Suppose P is a convex pentagon such that each diagonal is parallel to one side. Prove that the ratio of the length of a diagonal to that of its corresponding side is the same for all five diagonals, and compute this ratio

Homework Equations

The Attempt at a Solution

I think they mean a pentagon where each vertices is connected by an edge.

No, I don't think so. Each pair of adjacent vertices is connected by an edge, but nonadjacent vertices are not connected.

So there is a pentagon in the middle surrounded by obtuse and acute triangles.

No. It's just a pentagon, a five-sided figure. It's a convex pentagon, which means that the interior angles are all less than 180°.
The pentagon is not surrounded by triangles of any kind. I don't know where you got that idea.

So if you label the sides of the original pentagon each side is say a+b, with the bases of the acute triangles are say b and the sides are say a. Then the ratio of the paralleled sides is a+b:2a+b? Not really sure how i am meant to prove this though?

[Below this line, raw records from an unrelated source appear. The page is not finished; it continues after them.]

theorem answersHex_ok (s : State) {x : Except CmdError (List HexChar)} {cs : List HexChar} (h : x = .ok cs)
    (P : HexPort → Prop) (hp : P (HexPort.ofString cs)) :
    ∃ t r, s.answerHex x = .next t ∧ t.resp = some r ∧ r.Success ∧ P r.rh ∧ t.iv = s.iv :=
  ⟨s.finish s.iv { Response.ok s.free with rh := HexPort.ofString cs }, _, by rw [h]; rfl, rfl, ⟨rfl, rfl, rfl⟩, hp, rfl⟩

/-- Taking an error, as a requester sees it. -/
theorem takeError_reports (s : State) {e : CmdError} (b : Bool) {n1 n2 n3 : Nat} (h1 : e.err.toNat = n1)
    (h2 : e.sub.toNat = n2) (h3 : e.info.toNat = n3) :
    ∃ r, (s.takeError e b).resp = some r ∧ r.Reports n1 n2 n3 :=
  ⟨_, rfl, h1, h2, h3⟩

theorem answersBits_error (s : State) {x : Except CmdError BitString} {e : CmdError} {n1 n2 n3 : Nat} (h : x = .error e)
    (h1 : e.err.toNat = n1) (h2 : e.sub.toNat = n2) (h3 : e.info.toNat = n3) :
    ∃ t r, s.answerBits x = .next t ∧ t.resp = some r ∧ r.Reports n1 n2 n3 ∧ t.iv = s.iv :=
  ⟨s.takeError e false, _, by rw [h]; rfl, rfl, ⟨h1, h2, h3⟩, rfl⟩

theorem answersInt_error (s : State) {x : Except CmdError Int} {e : CmdError} {n1 n2 n3 : Nat} (h : x = .error e)
    (h1 : e.err.toNat = n1) (h2 : e.sub.toNat = n2) (h3 : e.info.toNat = n3) :
    ∃ t r, s.answerInt x = .next t ∧ t.resp = some r ∧ r.Reports n1 n2 n3 ∧ t.iv = s.iv :=
  ⟨s.takeError e false, _, by rw [h]; rfl, rfl, ⟨h1, h2, h3⟩, rfl⟩

theorem answersHex_error (s : State) {x : Except CmdError (List HexChar)} {e : CmdError} {n1 n2 n3 : Nat}
    (h : x = .error e) (h1 : e.err.toNat = n1) (h2 : e.sub.toNat = n2) (h3 : e.info.toNat = n3) :
    ∃ t r, s.answerHex x = .next t ∧ t.resp = some r ∧ r.Reports n1 n2 n3 ∧ t.iv = s.iv :=
  ⟨s.takeError e false, _, by rw [h]; rfl, rfl, ⟨h1, h2, h3⟩, rfl⟩

/-! The codec operations. -/

/-- The register after a successful FILLD (R150). -/
def IV.ofDecimal (n : Nat) (F : Fmt) (d : List Int) (b : List BitString) : IV :=
  { status := .filled, fmt := F, src := .dec, mode := .unsigned, dec := decSlots n d, fb := fbSlots n b,
    word := Config.freeWord n }

/-- The register after a successful FILLB (R154). -/
def IV.ofBits (n : Nat) (F : Fmt) (b : List BitString) (m : Mode) : IV :=
  { status := .filled, fmt := F, src := .bits, mode := F.storedMode m, dec := decSlots n (fieldValues F m 0 b),
    fb := fbSlots n b, word := Config.freeWord n }

/-- The register after a successful DECODE (R162). -/
def IV.ofWord (n : Nat) (F : Fmt) (u : BitString) (m : Mode) : IV :=
  { status := .composed, fmt := F, src := .hex, mode := F.storedMode m,
    dec := decSlots n (fieldValues F m 0 (F.slices u)), fb := fbSlots n (F.slices u), word := wordOf u }

theorem widths_bounds (F : Fmt) : ∀ w ∈ F.widths, 0 < w ∧ w ≤ 32 := by cases F <;> decide

/-- Everything FILLD can answer. -/
theorem fillDecimal_cases (s : State) (F : Fmt) {d : List Int} (hl : d.length = F.nfields) :
    (∃ b, s.fillDecimal F d = .next (s.finish (IV.ofDecimal s.free F d b) (Response.ok s.free)) ∧
      b.length = F.nfields ∧
      ∀ k, k < F.nfields → decimalToBits (d.getD k 0) (F.width k) = .ok (b.getD k [])) ∨
    (∃ k, k < F.nfields ∧ 2 ^ F.width k ≤ (d.getD k 0).natAbs ∧
      (∀ j, j < k → (d.getD j 0).natAbs < 2 ^ F.width j) ∧
      s.fillDecimal F d = .next (s.takeError (.range k) true)) := by
  rcases encodeFields_cases (ws := F.widths) (ds := d) (by simpa using hl) (widths_bounds F) 0 with
    ⟨b, he, hb, hall⟩ | ⟨k, hk, hbig, hsm, he⟩
  · exact .inl ⟨b, by simp [State.fillDecimal, he, IV.ofDecimal], by simpa using hb,
      fun k hk => hall k (by simpa using hk)⟩
  · exact .inr ⟨k, by simpa using hk, hbig, hsm, by simp [State.fillDecimal, he]⟩

/-- Everything FILLB can answer. -/
theorem fillBits_cases (s : State) (F : Fmt) {a : List BitsOperand} (m : Mode) (hl : a.length = F.nfields) :
    (∃ b, s.fillBits F a m = .next (s.finish (IV.ofBits s.free F b m) (Response.ok s.free)) ∧ a = b.map .str ∧
      b.length = F.nfields ∧ ∀ k, k < F.nfields → (b.getD k []).length = F.width k) ∨
    (∃ k, k < F.nfields ∧ (∀ b, a.getD k (.overlong 0) = .str b → b.length ≠ F.width k) ∧
      (∀ j, j < k → ∃ b, a.getD j (.overlong 0) = .str b ∧ b.length = F.width j) ∧
      s.fillBits F a m = .next (s.takeError (.precondition .fieldWidth k) true)) := by
  rcases checkFields_cases (ws := F.widths) (as := a) (by simpa using hl) 0 with
    ⟨b, he, ha, hb, hall⟩ | ⟨k, hk, hbad, hgood, he⟩
  · exact .inl ⟨b, by simp [State.fillBits, he, IV.ofBits], ha, by simpa using hb,
      fun k hk => hall k (by simpa using hk)⟩
  · exact .inr ⟨k, by simpa using hk, hbad, hgood, by simp [State.fillBits, he]⟩

theorem compose_ok {s : State} {F : Fmt} (h : s.iv.status = .filled ∨ s.iv.status = .composed) (hF : s.iv.fmt = F) :
    s.compose F = .next (s.finish s.iv.compose
      { Response.ok s.free with
        rb := BitsPort.ofString (wordBits s.iv.compose.word), rh := HexPort.ofString s.iv.compose.hexview }) :=
  if_pos ⟨h, hF⟩

theorem compose_stateError {s : State} {F : Fmt}
    (h : ¬ ((s.iv.status = .filled ∨ s.iv.status = .composed) ∧ s.iv.fmt = F)) :
    s.compose F = .next (s.takeError .state false) := if_neg h
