/-! Views (R24 to R27). -/

/-- Nothing is asked of an EMPTY or INVALID register (R27). -/
theorem consistent_of_no_value {v : IV} (h : v.status = .empty ∨ v.status = .invalid) : v.Consistent := by
  rcases h with h | h <;> simp [IV.Consistent, h]

/-- A field of its width whose decimal view is its value in the mode it is read in is consistent, in a register made from
bits (R25). -/
theorem fieldConsistent_of_value {v : IV} {k : Nat} (hk : k < v.fmt.nfields) (hsrc : v.src ≠ .dec)
    (hw : (v.fbAt k).length = v.fmt.width k) (hval : v.decAt k = valueOf (v.fbAt k) (v.fmt.fieldMode v.mode k)) :
    v.FieldConsistent k := by
  obtain ⟨h5, h26⟩ := Fmt.width_pos hk
  exact ⟨hw, fun h => absurd h hsrc, fun _ => by rw [hval]; exact bitsToDecimal_ok (by omega) (by omega) _⟩

theorem ofDecimal_consistent (n : Nat) {F : Fmt} {d : List Int} {b : List BitString} (hd : d.length = F.nfields)
    (hb : b.length = F.nfields)
    (hdb : ∀ k, k < F.nfields → decimalToBits (d.getD k 0) (F.width k) = .ok (b.getD k [])) :
    (IV.ofDecimal n F d b).Consistent := by
  refine ⟨fun _ => ⟨fun k hk => ?_, fun _ => rfl⟩, fun _ => by simp, fun h => by simp at h⟩
  have hk : k < F.nfields := hk
  obtain ⟨-, -, -, hlen, -⟩ := decimalToBits_eq_ok (hdb k hk)
  simp only [IV.FieldConsistent, ofDecimal_fbAt n d hb hk, ofDecimal_decAt n b hd hk, ofDecimal_fmt, ofDecimal_src]
  exact ⟨hlen, fun _ => hdb k hk, fun h => absurd rfl h⟩

theorem ofBits_consistent (n : Nat) {F : Fmt} {b : List BitString} (m : Mode) (hb : b.length = F.nfields)
    (hw : ∀ k, k < F.nfields → (b.getD k []).length = F.width k) : (IV.ofBits n F b m).Consistent := by
  refine ⟨fun _ => ⟨fun k hk => ?_, fun h => ?_⟩, fun _ => by simp, fun h => by simp at h⟩
  · have hk : k < F.nfields := hk
    refine fieldConsistent_of_value hk (by simp) ?_ ?_
    · rw [ofBits_fbAt n m hb hk]; exact hw k hk
    · simp [ofBits_decAt n m hb hk, ofBits_fbAt n m hb hk]
  · exact Fmt.storedMode_of_J m (h.resolve_left (by simp))

theorem ofWord_consistent (n : Nat) (F : Fmt) {u : BitString} (m : Mode) (hu : u.length = 32) :
    (IV.ofWord n F u m).Consistent := by
  refine ⟨fun _ => ⟨fun k hk => ?_, fun h => ?_⟩, fun h => by simp at h, fun _ => ?_⟩
  · have hk : k < F.nfields := hk
    refine fieldConsistent_of_value hk (by simp) ?_ ?_
    · rw [ofWord_fbAt n u m hk]; exact Fmt.slice_length hk hu
    · simp [ofWord_decAt n u m hk, ofWord_fbAt n u m hk]
  · exact Fmt.storedMode_of_J m (h.resolve_left (by simp))
  · rw [ofWord_liveFb, F.slices_flatten hu, ofWord_word, wordBits_wordOf hu]

/-- COMPOSE keeps the views, and the word it writes is the fields in layout order (R26, R158). -/
theorem compose_consistent {v : IV} (h : v.Consistent) (hs : v.status = .filled ∨ v.status = .composed) :
    v.compose.Consistent := by
  have h32 : v.liveFb.flatten.length = 32 :=
    (slices_flatten_fields v.fmt (liveFb_length v) fun k hk => liveFb_widths h hs hk).1
  exact ⟨fun _ => h.1 hs, fun hf => by simp at hf, fun _ => wordBits_wordOf h32⟩

/-! The invariant over commands and steps. -/

theorem reset_inv : State.reset.Inv := by
  refine ⟨consistent_of_no_value (.inl rfl), fun k hk => ?_⟩
  interval_cases k <;> decide

/-- Reset keeps the invariant: an EMPTY register asks nothing, and its free values fit (R230). -/
theorem takeReset_inv (s : State) : s.takeReset.Inv :=
  ⟨consistent_of_no_value (.inl rfl), undefinedBut_fitsSlots _ _⟩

KEEP IT SIMPLE. Just draw a pentagon, and draw some of the diagonals, keeping in mind what it says about them being parallel to another side of the pentagon.

 

[.d9n.]

Oh I meant the triangles are in the interior, when you draw the diagonals. So if a pentagons vertices are labelled 1 to 5, then say the length of 3-4 is a+b, then the parallel diagonal is length 2a+b?

 

[checkitagain]

Suppose P is a convex pentagon such that each diagonal is
parallel to one side. Prove that the ratio of the length of a
diagonal to that of its corresponding side is the same for
all five diagonals, and compute this ratio

.d9n.,

would it be the case that this convex pentagon would have to
be equilateral?


Furthermore, would it be the case that this convex pentagon
would have to be a regular pentagon?

 

[.d9n.]

im not sure this is all the info i have

 

[Mark44]

Oh I meant the triangles are in the interior, when you draw the diagonals. So if a pentagons vertices are labelled 1 to 5, then say the length of 3-4 is a+b, then the parallel diagonal is length 2a+b?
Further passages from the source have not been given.